Of course there is the argument that at around 500kg, it’s nigh on impossible to make a horse do something it doesn’t want to do but that is to fundamentally misunderstand the nature of power. George Orwell wrote Animal Farm after watching a small boy leading a large farm horse and wondering how someone who could so easily be overcome stayed in charge. Power is a kind of trick that you play by convincing someone that doing your will is the easiest option. You can force a horse to do something it doesn’t want to do – look at the ironmongery in a dressage horse’s mouth. And don’t get me started on what show jumpers are allowed to use. A horse might find piaffe uncomfortable, so the rider ensures that not doing piaffe is even worse.
If horses really resist, if they really attempt to hospitalise us, they’re either beaten into submission, sold on repeatedly until if they’re lucky they find someone who understands them, or euthanized. And on the whole very few of them get to this stage because actually, they like us. The only reason we’ve been able to domesticate horses is because they do seem drawn to us and we’ve only bred from those who are more tractable. We don’t ride zebras (on the whole) because they’re a lot less willing, and I can’t say I really blame them. So yes, we can coerce or force horses into doing something they don’t want to do.

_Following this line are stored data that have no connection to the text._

-- ==== Sys2Proof/Certificates/Slice0/Obligations.lean ====
section
/-! DEFINITION. The statements for the provers. Each docstring names the rule of spec/ it formalises.
The words they share come first. -/

namespace Sys2Proof.Claims

open Sys2Proof.Machine

/-- A 32-bit, 16-bit or 8-bit read at a block offset (20_memory.md R60). -/
def readTxn (a : Offset) (z : Size) : Txn := { addr := a, size := z, access := .read }

/-- A write at a block offset (20_memory.md R60). -/
def writeTxn (a : Offset) (z : Size) (v : Word) : Txn := { addr := a, size := z, access := .write v }

/-- No octet of either buffer differs: every byte reads as before. -/
def SameOctets (s t : State) : Prop := ∀ a, t.octetAt a = s.octetAt a

/-- Every octet outside the block offsets `lo` to `hi - 1` reads as before. -/
def SameOctetsOutside (s t : State) (lo hi : Nat) : Prop :=
  ∀ a, (a < lo ∨ hi ≤ a) → t.octetAt a = s.octetAt a

/-- The same state of a block with another BUS_PROTOCOL and RESET_KIND (00_scope.md R6). -/
def withPhysical (s : State) (b : Config.BusProtocol) (k : Config.ResetKind) : State :=
  { s with cfg := { s.cfg with busProtocol := b, resetKind := k } }

/-- What a command never touches: the configuration, CTRL.IE, IN_LEN, the reset input, the latest
response, the waiting events, and the epoch of unwritten octets. -/
structure SameSetting (s t : State) : Prop where
  cfg : t.cfg = s.cfg
  ie : t.ie = s.ie
  inLen : t.inLen = s.inLen
  resetAsserted : t.resetAsserted = s.resetAsserted
  resp : t.resp = s.resp
  port : t.port = s.port
  epoch : t.epoch = s.epoch

/-- The registers as `complete(err, ch, len)` leaves them (43_control.md R206). -/
structure Completed (t : State) (e : ErrCode) (ch : Byte) (len : Nat) : Prop where
  busy : t.busy = false
  done : t.done = true
  err : t.err = e
  errChar : t.errChar = ch
  outLen : t.outLen.toNat = len

/-- The registers, engine elements and buffers as `start(op, h)` leaves them (43_control.md R202). -/
structure StartedFrom (s t : State) (op : EngineOp) (h : Alphabet) : Prop where
  setting : SameSetting s t
  octets : SameOctets s t
  draws : t.draws = s.draws
  op : t.eng.op = op
  h : t.eng.h = h
  n : t.eng.n = s.inLen.toNat
  rd : t.eng.rd = 0
  wr : t.eng.wr = 0
  acc : t.eng.acc = 0
  nb : t.eng.nb = 0
  symcnt : t.eng.symcnt = 0
  padSeen : t.eng.padSeen = false
  u8 : t.eng.u8 = .acc
  u8Bad : t.eng.u8Bad = false
  outLen : t.outLen = 0
  done : t.done = false
  err : t.err = .none
  errChar : t.errChar = 0
  busy : t.busy = true

/-- A command rejected at once with `e`: only the result registers change, and no engine transition
follows (43_control.md R203, R204). -/
structure RejectedFrom (s t : State) (e : ErrCode) : Prop where
  setting : SameSetting s t
  octets : SameOctets s t
  draws : t.draws = s.draws
  eng : t.eng = s.eng
  result : Completed t e 0 0
  noEngineRun : t.engineTurn = t

/-- `u` is `s` after a completed ENCODE of its input (41_encode.md R136): the output is
`encode_fn(h, B)`, every octet outside it reads as before. -/
structure EncodedFrom (s u : State) (h : Alphabet) : Prop where
  setting : SameSetting s u
  draws : u.draws = s.draws
  result : Completed u .none 0 (8 * ceilDiv s.inLen.toNat 5)
  output : u.memReadOut 0 u.outLen.toNat = encodeFn h s.hostInput
  others : SameOctetsOutside s u (outAddr 0) (outAddr (8 * ceilDiv s.inLen.toNat 5))

/-- `u` is `s` after a completed DECODE of its input that gave `r` (42_decode.md R172, 60_exceptions.md
R222): on success exactly the output octets are written; on an error OUT_LEN is 0 and only octets
below `floor(5 * n / 8)` may differ. -/
def DecodedFrom (s u : State) : DecodeResult → Prop
  | .ok d =>
    SameSetting s u ∧ Completed u .none 0 d.length ∧ u.memReadOut 0 d.length = d ∧
      SameOctetsOutside s u (outAddr 0) (outAddr d.length)
  | .invalidCharacter x =>
    SameSetting s u ∧ Completed u .invalidChar x 0 ∧
      SameOctetsOutside s u (outAddr 0) (outAddr (5 * s.inLen.toNat / 8))
  | .invalidUtf8 =>
    SameSetting s u ∧ Completed u .invalidUtf8 0 0 ∧
      SameOctetsOutside s u (outAddr 0) (outAddr (5 * s.inLen.toNat / 8))

/-- The next thing to happen is the engine's turn: an engine slot, or nothing waits at the port. -/
def EngineIsNext (s : State) : Prop := s.port = [] ∨ ∃ rest, s.port = .engineSlot :: rest

/-- The next thing to happen is an edge of the reset input. -/
def ResetIsNext (s : State) : Prop := ∃ rest, s.port = .resetAssert :: rest ∨ s.port = .resetRelease :: rest

/-- The next thing to happen is the write of a word to CMD. -/
def CmdWriteIsNext (s : State) (w : Word) : Prop := ∃ rest, s.port = .txn (cmdWrite w) :: rest

/-- The results of a completed command a host can use agree: STATUS, OUT_LEN, the output sequence. -/
def SameResults (u v : State) : Prop :=
  u.busy = v.busy ∧ u.done = v.done ∧ u.err = v.err ∧ u.errChar = v.errChar ∧ u.outLen = v.outLen ∧
    u.memReadOut 0 u.outLen.toNat = v.memReadOut 0 v.outLen.toNat

/-- An input octet that the decoder takes before any `=`: whitespace or a symbol (40_alphabet.md R118). -/
def IsWsOrSymbol (h : Alphabet) (c : Byte) : Prop := classify h c = .ws ∨ ∃ v, classify h c = .sym v

/-- When a transaction gets BUSERR (60_exceptions.md R226): (a) REGS with size other than 4 or not
4-aligned; (b) a buffer window, misaligned or with any octet at or beyond the capacity; (c) an
unmapped range. -/
def BusErrCondition (p : Config.Params) (a size : Nat) : Prop :=
  (a < 0x1000 ∧ (size ≠ 4 ∨ a % 4 ≠ 0)) ∨
  (0x10000 ≤ a ∧ a < 0x20000 ∧ (a % size ≠ 0 ∨ 0x10000 + p.inBufSize < a + size)) ∨
  (0x20000 ≤ a ∧ a < 0x30000 ∧ (a % size ≠ 0 ∨ 0x20000 + p.outBufSize < a + size)) ∨
  (0x1000 ≤ a ∧ a < 0x10000) ∨ 0x30000 ≤ a

end Sys2Proof.Claims

section

open Sys2Proof Sys2Proof.Machine Sys2Proof.Claims

/-! ## Encoding -/

/-- Words written out from the table of 30_encoding.md R90, and illegal words of 95_test_vectors.md 2.7. -/
def Obligations.WordsOfTheTableDecode : Prop :=
  decode 0x00000000 = .command .nop ∧ decode 0x00000001 = .command .encodeStd ∧
  decode 0x00000011 = .command .encodeHex ∧ decode 0x00000002 = .command .decodeStd ∧
  decode 0x00000012 = .command .decodeHex ∧ decode 0x00000010 = .illegal .nopWithH ∧
  decode 0x00000003 = .illegal .reservedOp ∧ decode 0x00000013 = .illegal .reservedOp ∧
  decode 0x00000021 = .illegal .reservedBits ∧ decode 0x80000001 = .illegal .reservedBits

/-- 30_encoding.md R90, R96: exactly five words are legal, each stands for one command, and the illegal
words are those with RSV nonzero, OP 3 to 15, or NOP with H = 1. -/
def Obligations.ExactlyFiveWordsAreLegal : Prop :=
  (∀ (w : Word) (i : Instr), decode w = .command i ↔
    (w = 0x00000000 ∧ i = .nop) ∨ (w = 0x00000001 ∧ i = .encodeStd) ∨
    (w = 0x00000011 ∧ i = .encodeHex) ∨ (w = 0x00000002 ∧ i = .decodeStd) ∨
    (w = 0x00000012 ∧ i = .decodeHex)) ∧
  (∀ w : Word, (∃ why, decode w = .illegal why) ↔
    w.extractLsb' 5 27 ≠ 0 ∨ 3 ≤ (w.extractLsb' 0 4).toNat ∨
    (w.extractLsb' 0 4 = 0 ∧ w.getLsbD 4 = true))

/-- Encoding then decoding a command gives it back (30_encoding.md R90, R96). -/
def Obligations.DecodeInvertsEncode : Prop := ∀ i : Instr, i.wf = true → decode (encode i) = .command i

/-! ## The step -/

/-- The next step is the next event of the port, whole, or the engine's turn (20_memory.md R80,
43_control.md R205). That the engine moves when nothing waits is the model's choice (log 7). -/
def Obligations.StepTakesTheNextEvent : Prop :=
  ∀ s : State,
    (s.port = [] → step s = .next s.engineTurn) ∧
    (∀ t rest, s.port = .txn t :: rest → s.resetAsserted = false →
      step s = (s.withPort rest).perform t) ∧
    (∀ rest, s.port = .engineSlot :: rest → step s = .next (s.withPort rest).engineTurn) ∧
    (∀ rest, s.port = .resetAssert :: rest → step s = .next (s.withPort rest).enterReset) ∧
    (∀ rest, s.port = .resetRelease :: rest → step s = .next (s.withPort rest).leaveReset)

/-- When the write of a word that decodes to `i` is next, the step is `exec i`, with the write taken off
the port and answered OK (43_control.md R200). -/
def Obligations.StepRunsTheDecodedCommand : Prop :=
  ∀ (s : State) (w : Word) (i : Instr) (rest : List Event),
    s.port = .txn (cmdWrite w) :: rest → s.resetAsserted = false → decode w = .command i →
    step s = exec i ((s.withPort rest).answer .ok)

/-- 43_control.md R203: an illegal word while BUSY = 0 completes at once with BAD_CMD; STATUS reads 0x32. -/
def Obligations.IllegalWordCompletesWithBadCmd : Prop :=
  ∀ (s : State) (w : Word) (why : Illegal) (rest : List Event),
    s.port = .txn (cmdWrite w) :: rest → s.resetAsserted = false → s.busy = false →
    decode w = .illegal why →
    ∃ t, step s = .next t ∧ RejectedFrom ((s.withPort rest).answer .ok) t .badCmd ∧
      t.statusWord = 0x00000032

/-- 43_control.md R201: a CMD write while BUSY = 1 is dropped, whatever the word. -/
def Obligations.CommandWhileBusyIsDropped : Prop :=
  (∀ (s : State) (w : Word) (rest : List Event),
    s.port = .txn (cmdWrite w) :: rest → s.resetAsserted = false → s.busy = true →
    step s = .next ((s.withPort rest).answer .ok)) ∧
  (∀ (s : State) (i : Instr), s.busy = true → exec i s = .next s)

/-! ## NOP, start, BAD_LEN -/

/-- 43_control.md R207: NOP changes no state, BUSY or not, and a CMD write of its word takes its event off
the port and is answered OK, no more; 0x00000010 is no NOP. -/
def Obligations.NopChangesNothing : Prop :=
  decode 0x00000000 = .command .nop ∧ (∃ why, decode 0x00000010 = .illegal why) ∧
  (∀ s : State, exec .nop s = .next s) ∧
  (∀ (s : State) (rest : List Event),
    s.port = .txn (cmdWrite 0x00000000) :: rest → s.resetAsserted = false →
    step s = .next ((s.withPort rest).answer .ok))

/-- 43_control.md R202: with BUSY = 0 and IN_LEN at most IN_BUF_SIZE each ENCODE and DECODE word starts
its command. -/
def Obligations.EncodeAndDecodeWordsStart : Prop :=
  ∀ s : State, s.busy = false → s.inLen.toNat ≤ s.cfg.inBufSize →
    (∃ t, exec .encodeStd s = .next t ∧ StartedFrom s t .encode .std) ∧
    (∃ t, exec .encodeHex s = .next t ∧ StartedFrom s t .encode .hex) ∧
    (∃ t, exec .decodeStd s = .next t ∧ StartedFrom s t .decode .std) ∧
    (∃ t, exec .decodeHex s = .next t ∧ StartedFrom s t .decode .hex)

/-- 43_control.md R204: with BUSY = 0 and IN_LEN above IN_BUF_SIZE each of them completes with BAD_LEN;
an IN_LEN from 0 to IN_BUF_SIZE is legal. -/
def Obligations.OverlongInputCompletesWithBadLen : Prop :=
  ∀ (s : State) (i : Instr), s.busy = false → i ≠ .nop →
    (s.cfg.inBufSize < s.inLen.toNat → ∃ t, exec i s = .next t ∧ RejectedFrom s t .badLen) ∧
    (s.inLen.toNat ≤ s.cfg.inBufSize → ∃ t, exec i s = .next t ∧ t.busy = true ∧ t.err = .none)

So where does this leave dressage? Some people take the view that we shouldn’t ride horses at all; that any time we do ride them we bully them into a state of learned helplessness. Others think we can but it should be with very minimal tack, excluding even bits. I don’t go that far but I have found over the years that it’s wise to pick your trainer carefully. I will no longer use any trainer who thinks that draw reins and tight flash nosebands are the answer to a horse resisting when the answer for me is to assess why the horse is exhibiting that level of discomfort, not to say pain. If Charlie wants to open his mouth he can do – it’s my job to find out why, not just to mask his symptoms of pain.
But at the higher levels of dressage, and all other equestrian disciplines, there is a greater perceived need to push horses into doing something they don’t necessarily want to do. Once someone is trying to make a living riding horses, they don’t really have the option to say “oh OK today is a bad day for this, spend it in the field, I’ll do something else”. Owners push riders to get results and if the riders don’t achieve these quickly enough, owners move the horse onto another rider who will push the horse. I don’t think high-level competitions necessarily have to include cruelty but we do need a major rethink and a huge effort to ensure that horses are not abused. They’ve evolved to be cooperative herd animals and these immensely powerful, graceful and generous animals should be celebrated, not tortured into submission.